The records:

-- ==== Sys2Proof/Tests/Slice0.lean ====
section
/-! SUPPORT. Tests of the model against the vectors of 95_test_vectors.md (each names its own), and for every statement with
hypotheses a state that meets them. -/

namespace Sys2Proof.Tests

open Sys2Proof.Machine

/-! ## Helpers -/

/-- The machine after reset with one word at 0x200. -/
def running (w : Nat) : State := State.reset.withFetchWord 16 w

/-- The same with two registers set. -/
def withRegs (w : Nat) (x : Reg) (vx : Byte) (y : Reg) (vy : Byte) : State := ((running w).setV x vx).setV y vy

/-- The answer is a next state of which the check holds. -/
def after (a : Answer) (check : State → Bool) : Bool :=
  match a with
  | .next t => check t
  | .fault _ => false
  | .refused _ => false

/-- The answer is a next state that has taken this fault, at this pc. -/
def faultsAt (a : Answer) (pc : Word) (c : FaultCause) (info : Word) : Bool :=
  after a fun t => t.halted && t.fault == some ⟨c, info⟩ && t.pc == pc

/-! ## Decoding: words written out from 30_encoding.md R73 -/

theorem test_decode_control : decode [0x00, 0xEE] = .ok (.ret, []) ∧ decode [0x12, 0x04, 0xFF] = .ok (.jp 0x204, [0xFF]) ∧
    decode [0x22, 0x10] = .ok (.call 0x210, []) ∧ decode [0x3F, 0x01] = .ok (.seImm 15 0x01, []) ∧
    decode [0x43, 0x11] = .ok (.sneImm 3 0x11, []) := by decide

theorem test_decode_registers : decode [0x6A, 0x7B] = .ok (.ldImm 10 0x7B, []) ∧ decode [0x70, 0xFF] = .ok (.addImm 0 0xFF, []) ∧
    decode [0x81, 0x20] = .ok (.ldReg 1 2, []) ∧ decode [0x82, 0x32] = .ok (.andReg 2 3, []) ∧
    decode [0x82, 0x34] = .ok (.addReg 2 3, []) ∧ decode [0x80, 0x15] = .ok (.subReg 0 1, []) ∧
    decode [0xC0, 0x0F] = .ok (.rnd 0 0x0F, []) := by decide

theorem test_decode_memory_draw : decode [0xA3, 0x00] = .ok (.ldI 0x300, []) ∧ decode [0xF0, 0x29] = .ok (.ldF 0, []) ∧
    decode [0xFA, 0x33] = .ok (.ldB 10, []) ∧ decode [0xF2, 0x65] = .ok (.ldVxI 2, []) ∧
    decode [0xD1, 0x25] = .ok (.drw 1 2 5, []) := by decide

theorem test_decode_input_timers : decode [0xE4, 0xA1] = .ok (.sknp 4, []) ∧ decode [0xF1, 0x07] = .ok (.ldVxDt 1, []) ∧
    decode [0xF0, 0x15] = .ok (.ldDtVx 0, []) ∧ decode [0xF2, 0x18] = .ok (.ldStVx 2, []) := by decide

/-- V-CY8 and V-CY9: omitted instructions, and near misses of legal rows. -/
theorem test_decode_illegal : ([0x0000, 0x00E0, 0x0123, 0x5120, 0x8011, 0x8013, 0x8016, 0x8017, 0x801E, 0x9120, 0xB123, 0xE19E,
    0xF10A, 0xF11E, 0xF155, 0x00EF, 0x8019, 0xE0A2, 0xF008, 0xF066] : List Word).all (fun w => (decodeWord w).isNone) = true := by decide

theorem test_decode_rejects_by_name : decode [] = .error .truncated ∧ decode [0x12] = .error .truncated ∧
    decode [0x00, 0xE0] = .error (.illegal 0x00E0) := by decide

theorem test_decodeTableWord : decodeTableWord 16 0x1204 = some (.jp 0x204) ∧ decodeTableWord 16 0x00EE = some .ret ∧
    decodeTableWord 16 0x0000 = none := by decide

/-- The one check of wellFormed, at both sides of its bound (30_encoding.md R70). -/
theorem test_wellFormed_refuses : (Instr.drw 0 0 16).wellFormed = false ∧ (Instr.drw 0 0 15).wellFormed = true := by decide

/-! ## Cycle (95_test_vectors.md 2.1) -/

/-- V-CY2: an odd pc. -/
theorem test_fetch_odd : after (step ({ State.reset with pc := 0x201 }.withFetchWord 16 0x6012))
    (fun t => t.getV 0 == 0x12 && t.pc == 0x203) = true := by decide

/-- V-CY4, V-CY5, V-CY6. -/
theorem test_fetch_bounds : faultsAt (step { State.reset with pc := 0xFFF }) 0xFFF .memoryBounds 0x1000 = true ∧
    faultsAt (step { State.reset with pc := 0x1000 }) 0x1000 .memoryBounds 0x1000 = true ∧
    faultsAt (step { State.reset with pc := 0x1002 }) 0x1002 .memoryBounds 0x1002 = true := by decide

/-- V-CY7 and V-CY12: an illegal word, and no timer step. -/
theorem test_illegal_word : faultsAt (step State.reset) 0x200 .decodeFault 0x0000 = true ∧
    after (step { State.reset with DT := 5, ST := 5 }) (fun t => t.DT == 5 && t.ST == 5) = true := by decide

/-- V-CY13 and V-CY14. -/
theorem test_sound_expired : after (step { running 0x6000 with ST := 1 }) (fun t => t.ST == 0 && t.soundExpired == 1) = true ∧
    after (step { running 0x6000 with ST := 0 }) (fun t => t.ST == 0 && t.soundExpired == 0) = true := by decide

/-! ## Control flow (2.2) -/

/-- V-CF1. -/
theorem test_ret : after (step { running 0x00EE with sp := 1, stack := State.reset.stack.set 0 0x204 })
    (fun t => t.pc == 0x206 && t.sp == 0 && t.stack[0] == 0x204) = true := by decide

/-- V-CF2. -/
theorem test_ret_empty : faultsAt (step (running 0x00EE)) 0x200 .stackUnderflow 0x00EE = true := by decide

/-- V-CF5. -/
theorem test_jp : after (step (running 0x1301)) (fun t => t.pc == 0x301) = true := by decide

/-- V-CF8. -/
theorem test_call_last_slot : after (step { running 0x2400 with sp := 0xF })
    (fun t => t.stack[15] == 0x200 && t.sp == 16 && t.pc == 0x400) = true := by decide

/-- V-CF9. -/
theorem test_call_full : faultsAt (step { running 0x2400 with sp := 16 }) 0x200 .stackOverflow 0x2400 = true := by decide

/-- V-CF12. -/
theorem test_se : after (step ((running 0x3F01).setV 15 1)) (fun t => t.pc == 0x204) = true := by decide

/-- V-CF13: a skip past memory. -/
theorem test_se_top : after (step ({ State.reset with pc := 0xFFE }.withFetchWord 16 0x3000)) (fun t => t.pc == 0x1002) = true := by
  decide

* * *

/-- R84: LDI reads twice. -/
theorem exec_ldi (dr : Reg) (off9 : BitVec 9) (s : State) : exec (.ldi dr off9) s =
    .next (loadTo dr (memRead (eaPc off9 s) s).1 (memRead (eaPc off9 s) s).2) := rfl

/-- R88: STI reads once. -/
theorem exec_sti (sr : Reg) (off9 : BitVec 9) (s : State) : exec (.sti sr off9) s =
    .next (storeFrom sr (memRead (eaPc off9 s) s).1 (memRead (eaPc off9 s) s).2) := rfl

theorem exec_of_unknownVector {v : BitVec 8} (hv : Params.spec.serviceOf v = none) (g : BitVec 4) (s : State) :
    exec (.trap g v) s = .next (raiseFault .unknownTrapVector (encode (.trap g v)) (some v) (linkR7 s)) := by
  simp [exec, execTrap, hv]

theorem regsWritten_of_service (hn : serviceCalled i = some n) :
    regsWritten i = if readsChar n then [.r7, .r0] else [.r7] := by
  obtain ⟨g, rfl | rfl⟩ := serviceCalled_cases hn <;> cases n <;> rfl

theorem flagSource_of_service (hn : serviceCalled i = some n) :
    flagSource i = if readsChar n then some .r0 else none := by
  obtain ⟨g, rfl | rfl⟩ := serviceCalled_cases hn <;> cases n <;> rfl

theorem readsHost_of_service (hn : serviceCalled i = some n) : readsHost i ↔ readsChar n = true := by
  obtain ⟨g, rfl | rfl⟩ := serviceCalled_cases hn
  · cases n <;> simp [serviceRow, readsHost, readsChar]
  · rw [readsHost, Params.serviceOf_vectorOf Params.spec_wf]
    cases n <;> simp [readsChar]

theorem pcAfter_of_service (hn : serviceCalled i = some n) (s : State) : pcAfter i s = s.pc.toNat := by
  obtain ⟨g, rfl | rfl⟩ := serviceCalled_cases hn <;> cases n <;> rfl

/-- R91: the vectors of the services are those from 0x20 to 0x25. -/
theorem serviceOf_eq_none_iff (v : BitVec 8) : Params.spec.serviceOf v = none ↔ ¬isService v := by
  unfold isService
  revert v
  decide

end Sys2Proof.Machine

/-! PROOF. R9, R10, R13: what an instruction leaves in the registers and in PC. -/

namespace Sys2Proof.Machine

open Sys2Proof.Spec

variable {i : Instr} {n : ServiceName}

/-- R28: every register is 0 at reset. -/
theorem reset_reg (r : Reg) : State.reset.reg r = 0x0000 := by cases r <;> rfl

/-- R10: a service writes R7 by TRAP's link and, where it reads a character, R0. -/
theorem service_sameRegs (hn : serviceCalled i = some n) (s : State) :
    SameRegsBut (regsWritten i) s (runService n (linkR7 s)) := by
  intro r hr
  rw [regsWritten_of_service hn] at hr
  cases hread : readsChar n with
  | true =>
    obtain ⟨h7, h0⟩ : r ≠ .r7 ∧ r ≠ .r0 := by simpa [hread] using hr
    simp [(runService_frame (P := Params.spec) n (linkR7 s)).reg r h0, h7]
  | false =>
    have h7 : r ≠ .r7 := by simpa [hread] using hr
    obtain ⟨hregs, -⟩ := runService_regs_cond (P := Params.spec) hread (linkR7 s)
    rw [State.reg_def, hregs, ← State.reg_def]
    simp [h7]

Required work:
Everything from the line with "-- ==== Sys2Proof/Tests/Slice0.lean" through the line with "def running (w" in the listing above must be retyped exactly, with nothing added.

Task output:
-- ==== Sys2Proof/Tests/Slice0.lean ====
section
/-! SUPPORT. Tests of the model against the vectors of 95_test_vectors.md (each names its own), and for every statement with
hypotheses a state that meets them. -/

namespace Sys2Proof.Tests

open Sys2Proof.Machine

/-! ## Helpers -/

/-- The machine after reset with one word at 0x200. -/
def running (w : Nat) : State := State.reset.withFetchWord 16 w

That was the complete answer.